Die leicht verrückte Welt der "Gilmore Girls"
Man kennt die Figuren, die Stimmen
Für Streamingdienste sind ältere Serien wie "Friends" oder "Gilmore Girls" durchaus wertvoll. Die Entscheidung, ein Abonnement bei einem der Anbieter abzuschließen, sei durchaus auch vom Angebot älterer Serien abhängig, sagt Kommunikationswissenschaftlerin Daniela Schlütz von der Filmuniversität Babelsberg.
Ein wichtiges Stichwort dabei lautet "Comfort Binging". Es beschreibt das Phänomen, dass man trotz vieler neuer Produktionen immer wieder bei alten Serien hängen bleibt. Eine neue Serie sei immer auch mit Unsicherheit verbunden, erklärt Schlütz. "Bei meiner Lieblingsserie weiß ich: Die mag ich." Das Einschalten der "Gilmore Girls" etwa sie wie ein entspanntes Treffen mit alten Freundinnen.
Man kennt die Charaktere und kann sich berieseln lassen. "Die parasoziale Beziehung, wie wir das nennen, ist bei "Gilmore Girls" schon sehr ausgeprägt", sagt Schlütz. Man kenne die Figuren, die Stimmen, fühle sich gut aufgehoben. Im Unterschied zu Video- oder DVD-Boxen merke sich der Streamingdienst auch noch, bei welcher Folge man aufgehört habe. "Das macht es einfach."
Ganz klare Botschaft
Die "Gilmore Girls" seien eine Comedyserie, in der auch viele Stereotype bedient würden. "Aber die Hauptdarstellerinnen sind schon besonders", sagt Schlütz. Es seien eigenständige Frauen, die ihr Leben im Griff hätten. "Diese Figuren sind besonders, die Beziehung ist besonders. Und unterhaltsam ist es einfach auch."

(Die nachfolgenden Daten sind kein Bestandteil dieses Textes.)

-- ==== Sys2Proof/Machine/Ops.lean ====
section
/-! DEFINITION. The named operations on the state: tiles, contexts and registers; what an instruction of R50 does
before its own effect (R53, R55); messages to hosts and peers; region faults and kills (R102, R389); trap entry
and return (R381-R383, R387). -/

namespace Sys2Proof

/-- The die a tile lies on. -/
def TileId.dieIx (t : TileId) : Fin 8 := ⟨t.die % 8, Nat.mod_lt _ (by decide)⟩

/-- Package row and column of a tile (R89). -/
def TileId.prow (t : TileId) : Nat := 40 * (t.die / 4) + t.row

/-- Package row and column of a tile (R89). -/
def TileId.pcol (t : TileId) : Nat := 80 * (t.die % 4) + t.col

end Sys2Proof

namespace Sys2Proof.Machine

/-- What a meaning answers. -/
abbrev Result := Host.Outcome State Fault Refusal

/-! Tiles, contexts, dies and regions. -/

/-- The tile at a coordinate. -/
def State.tile (s : State) (t : TileId) : Tile := (lookupKey t s.tiles).getD Tile.cleared

/-- The state with a tile replaced. -/
def State.setTile (s : State) (t : TileId) (x : Tile) : State := { s with tiles := putKey t x s.tiles }

/-- A tile changed. -/
def State.modTile (s : State) (t : TileId) (f : Tile → Tile) : State := s.setTile t (f (s.tile t))

/-- A context of a tile replaced. -/
def Tile.setCtx (x : Tile) (c : Fin 4) (y : Ctx) : Tile := { x with ctxs := x.ctxs.set c y }

/-- A context of a tile. -/
def State.ctxAt (s : State) (t : TileId) (c : Fin 4) : Ctx := (s.tile t).ctxs[c]

/-- A context changed. -/
def State.modCtx (s : State) (t : TileId) (c : Fin 4) (f : Ctx → Ctx) : State :=
  s.modTile t fun x => x.setCtx c (f x.ctxs[c])

/-- The context that issues. -/
def State.cur (s : State) : Ctx := s.ctxAt s.here s.ctx

/-- The tile that issues. -/
def State.curTile (s : State) : Tile := s.tile s.here

/-- The issuing context changed. -/
def State.modCur (s : State) (f : Ctx → Ctx) : State := s.modCtx s.here s.ctx f

/-- The issuing tile changed. -/
def State.modCurTile (s : State) (f : Tile → Tile) : State := s.modTile s.here f

/-- A die of a number; numbers count modulo 8. -/
def dieOf (d : Nat) : Fin 8 := ⟨d % 8, Nat.mod_lt _ (by decide)⟩

/-- A die changed. -/
def State.modDie (s : State) (d : Fin 8) (f : Die → Die) : State := { s with dies := s.dies.set d (f s.dies[d]) }

/-- Whether a region is in service: it has neither ended nor been killed (R99, R102). -/
def Region.inService (r : Region) : Bool :=
  match r.phase with
  | .ended | .closing _ _ => false
  | _ => true

/-- The region in service under a number; the record of one that has ended stays for its fault queue (R389). -/
def State.region (s : State) (r : Nat) : Option Region := s.regions.find? fun x => x.number == r && x.inService

/-- A region changed. -/
def State.modRegion (s : State) (r : Nat) (f : Region → Region) : State :=
  { s with regions := s.regions.map fun x => if x.number = r && x.inService then f x else x }

/-- The record of a region, whether in service or not, by its number and generation, changed. -/
def State.modRecord (s : State) (r : Nat) (gen : BitVec 8) (f : Region → Region) : State :=
  { s with regions := s.regions.map fun x => if x.number = r && x.gen = gen then f x else x }

/-- The region of a tile. -/
def State.regionOf (s : State) (t : TileId) : Option Region :=
  match (s.tile t).region with
  | none => none
  | some r => s.region r

/-- ASID of a tile's region; 0 outside a region. -/
def State.asidOf (s : State) (t : TileId) : BitVec 16 := ((s.regionOf t).map (·.launch.asid)).getD 0

/-- Tenant of a tile's region; 0 outside a region. -/
def State.tenantOf (s : State) (t : TileId) : BitVec 12 := ((s.regionOf t).map (·.launch.tenant)).getD 0

/-- The tile at package coordinates (R89). -/
def tileAt (prow pcol : Nat) : TileId := ⟨4 * (prow / 40) + pcol / 80, prow % 40, pcol % 80⟩

/-- The tile at region-relative coordinates. -/
def Region.tileAt (r : Region) (row col : Nat) : TileId := Machine.tileAt (r.top + row) (r.left + col)

/-- Region-relative coordinates of a tile. -/
def Region.relative (r : Region) (t : TileId) : Nat × Nat := (t.prow - r.top, t.pcol - r.left)

/-- The tiles of a region, in row-major order. -/
def Region.tiles (r : Region) : List TileId :=
  (List.range r.launch.rows).flatMap fun row => (List.range r.launch.cols).map fun col => r.tileAt row col

/-- A sink of a tile. -/
def Tile.sink (x : Tile) (k : Nat) : Sink := (lookupKey k x.sinks).getD Sink.empty

/-- A sink changed. -/
def Tile.modSink (x : Tile) (k : Nat) (f : Sink → Sink) : Tile := { x with sinks := putKey k (f (x.sink k)) x.sinks }

/-- Whether a tile's units have stopped for its snapshot (R392). -/
def Tile.frozen (x : Tile) : Bool := x.stopping || x.snapped

/-- A source of a tile. -/
def Tile.source (x : Tile) (k : Nat) : Source := (lookupKey k x.sources).getD ⟨0, 0⟩

/-- A source changed. -/
def Tile.modSource (x : Tile) (k : Nat) (f : Source → Source) : Tile :=
  { x with sources := putKey k (f (x.source k)) x.sources }

/-! Registers. -/

/-- S(i) (R35). -/
def Ctx.getS (c : Ctx) (i : Reg) : Word := if i = 0 then 0 else c.s[i.toNat]'i.isLt

/-- S(i) := v (R35). -/
def Ctx.setS (c : Ctx) (i : Reg) (v : Word) : Ctx := if i = 0 then c else { c with s := c.s.set i.toNat v i.isLt }

/-- V(i) (R35); a decoded field is below 16 (R48). -/
def Ctx.getV (c : Ctx) (i : Reg) : Vec := c.v[i.toNat % 16]'(Nat.mod_lt _ (by decide))

/-- V(i) := v (R35). -/
def Ctx.setV (c : Ctx) (i : Reg) (x : Vec) : Ctx := { c with v := c.v.set (i.toNat % 16) x (Nat.mod_lt _ (by decide)) }

/-- P(i) (R35); a decoded field is below 8 (R48). -/
def Ctx.getP (c : Ctx) (i : Nat) : Word := if i % 8 = 0 then Word.ones else c.p[i % 8]'(Nat.mod_lt _ (by decide))

/-- P(i) := v (R35). -/
def Ctx.setP (c : Ctx) (i : Nat) (v : Word) : Ctx :=
  if i % 8 = 0 then c else { c with p := c.p.set (i % 8) v (Nat.mod_lt _ (by decide)) }

/-- S(i) of the issuing context. -/
def State.getS (s : State) (i : Reg) : Word := s.cur.getS i
/-- V(i) of the issuing context. -/
def State.getV (s : State) (i : Reg) : Vec := s.cur.getV i
/-- P(i) of the issuing context. -/
def State.getP (s : State) (i : Reg) : Word := s.cur.getP i.toNat

/-- Vector element `k` of width `w` (R35). -/
def laneOf (v : Vec) (w k : Nat) : Nat := field v (k * w) w

/-- The vector whose element k of width w is `f k`. -/
def vecOf (w n : Nat) (f : Nat → Nat) : Vec :=
  BitVec.ofNat 512 ((List.range n).foldr (fun k acc => f k % 2 ^ w + 2 ^ w * acc) 0)

/-! Open allotments and free values. -/

/-- The n-th open allotment's choice among `n` (R438), and the state after it. -/
def State.pick (s : State) (n : Nat) : Nat × State := (Config.choice s.picks % n, { s with picks := s.picks + 1 })

/-- A free word, and the state after it. -/
def State.freeWord (s : State) : Word × State := (Config.freeWord s.frees, { s with frees := s.frees + 1 })

/-! Messages. -/

/-- Whether a port has lanes that no circuit binds, which carry its flits (R405, R418). -/
def Hub.flitLanes (h : Hub) (p : Fin 32) : Bool :=
  (List.range 8).any fun l => !h.circuits.any fun c => c.2.port == p && decide (c.2.lane ≤ l ∧ l < c.2.lane + c.2.lanes)

/-- The port that a version of the node-to-port table gives for a node, the lowest of those listed that can carry its flits
(R408; which of several the sender picks is open, log entry 15). -/
def Hub.portFor (h : Hub) (ver : Bool) (node : BitVec 12) : Option (Fin 32) :=
  let mask := (lookupKey (ver, node) h.nodePorts).getD 0
  (List.finRange 32).find? fun p => mask.getLsbD p.val && (h.ports[p]).up && h.flitLanes p

/-- The port of a node stream: the one that it has taken under the version, as long as the port carries packets, or else one that the
table gives, which it then keeps (R405, R408). -/
def Hub.streamTo (h : Hub) (ver : Bool) (node : BitVec 12) : Option (Fin 32) × Hub :=
  let fresh := match h.portFor ver node with
    | some p => (some p, { h with streamPort := putKey node (ver, p) h.streamPort })
    | none => (none, h)
  match lookupKey node h.streamPort with
  | some (v, p) => if v = ver && h.flitLanes p then (some p, h) else fresh
  | none => fresh

/-- Whether a port's replay buffer has room for a flit, and none waits before it (R410). -/
def Port.roomToSend (p : Port) : Bool := p.unsent.isEmpty && decide (p.replay.length < 512)

/-- A flit put on a port: it enters the replay buffer, or waits while that holds 512 (R410). -/
def Port.send (p : Port) (f : OutFlit) : Port :=
  if p.roomToSend then
    { p with replay := p.replay ++ [(p.txSeq, 0)], carried := p.carried ++ [(p.txSeq, f)], txSeq := p.txSeq + 1 }
  else { p with unsent := p.unsent ++ [f] }

/-- A port changed. -/
def Hub.modPort (h : Hub) (p : Fin 32) (f : Port → Port) : Hub := { h with ports := h.ports.set p (f h.ports[p]) }

/-- Where the request of a flit stands now. -/
def Hub.setPlace (h : Hub) (f : OutFlit) (x : ReqPlace) : Hub :=
  { h with remote := h.remote.map fun r => if f.rid = some r.rid then { r with place := x } else r }

/-- Traffic of a bale has gone over a port, to or from a node (R411). -/
def Hub.noteBale (h : Hub) (bale : Option (BitVec 12 × Word)) (node : BitVec 12) (p : Fin 32) : Hub :=
  match bale with
  | none => h
  | some b => if h.baleVia.contains (b, (node, p)) then h else { h with baleVia := h.baleVia ++ [(b, (node, p))] }

/-- A flit of a node stream on its way to a port that carries it. -/
def Hub.sendOn (h : Hub) (node : BitVec 12) (p : Fin 32) (f : OutFlit) : Hub :=
  let room := (h.ports[p]).roomToSend
  let h := (h.setPlace f (if room then .sent p else .queued p)).modPort p (·.send f)
  if room then h.noteBale f.bale node p else h

/-- A flit of a node stream on its way to the stream's port; a request for whose node no port is listed stands nowhere, and a bale whose
traffic finds none has lost the node (R409, R411). -/
def Hub.route (h : Hub) (node : BitVec 12) (f : OutFlit) : Hub :=
  match h.streamTo f.ver node with
  | (some p, h) => h.sendOn node p f
  | (none, h) =>
    let h := h.setPlace f .nowhere
    { h with unrouted := h.unrouted ++ f.bale.toList.map fun b => (b, node) }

Manche Darstellungen scheinen heute ziemlich aus der Zeit gefallen. Aber die Produktion hatte - wenn auch nicht immer konsequent durchgezogen - eine Botschaft: Klar kann man als Frau alleine ein Kind großziehen, ohne heiraten zu müssen. Und natürlich dürfen Mädchen klug sein, sehr sogar.
Die Erfinderin der Serie, Amy Sherman-Palladino, hat gerade auch an anderer Stelle TV-Geschichte geschrieben. Ihre Serie "The Marvelous Mrs. Maisel" über eine Komikerin in den 1950ern gewann bereits mehrere Emmys und Golden Globes. Ihre durchaus sehenswerte Serie "Bunheads" über eine Ballettschule ging eher etwas unter.
Was die "Gilmore Girls" liebenswert macht, sind die Figuren. Die verwirrte Köchin Sookie (Melissa McCarthy), der knatschige Rezeptionist Michel, der eigenwillige Kirk, die perfektionistische Paris, die Schlagzeugerin Lane und deren koreanische Mutter. Wenn die Titelmusik einer neuen Folge beginnt, stellt sich für manche schon eine wohlige Wärme ein. Auch nach 20 Jahren. "If you're out on the road, feeling lonely and so cold..."
"Gilmore Girls" läuft dienstags ab 20.15 Uhr bei SIXX.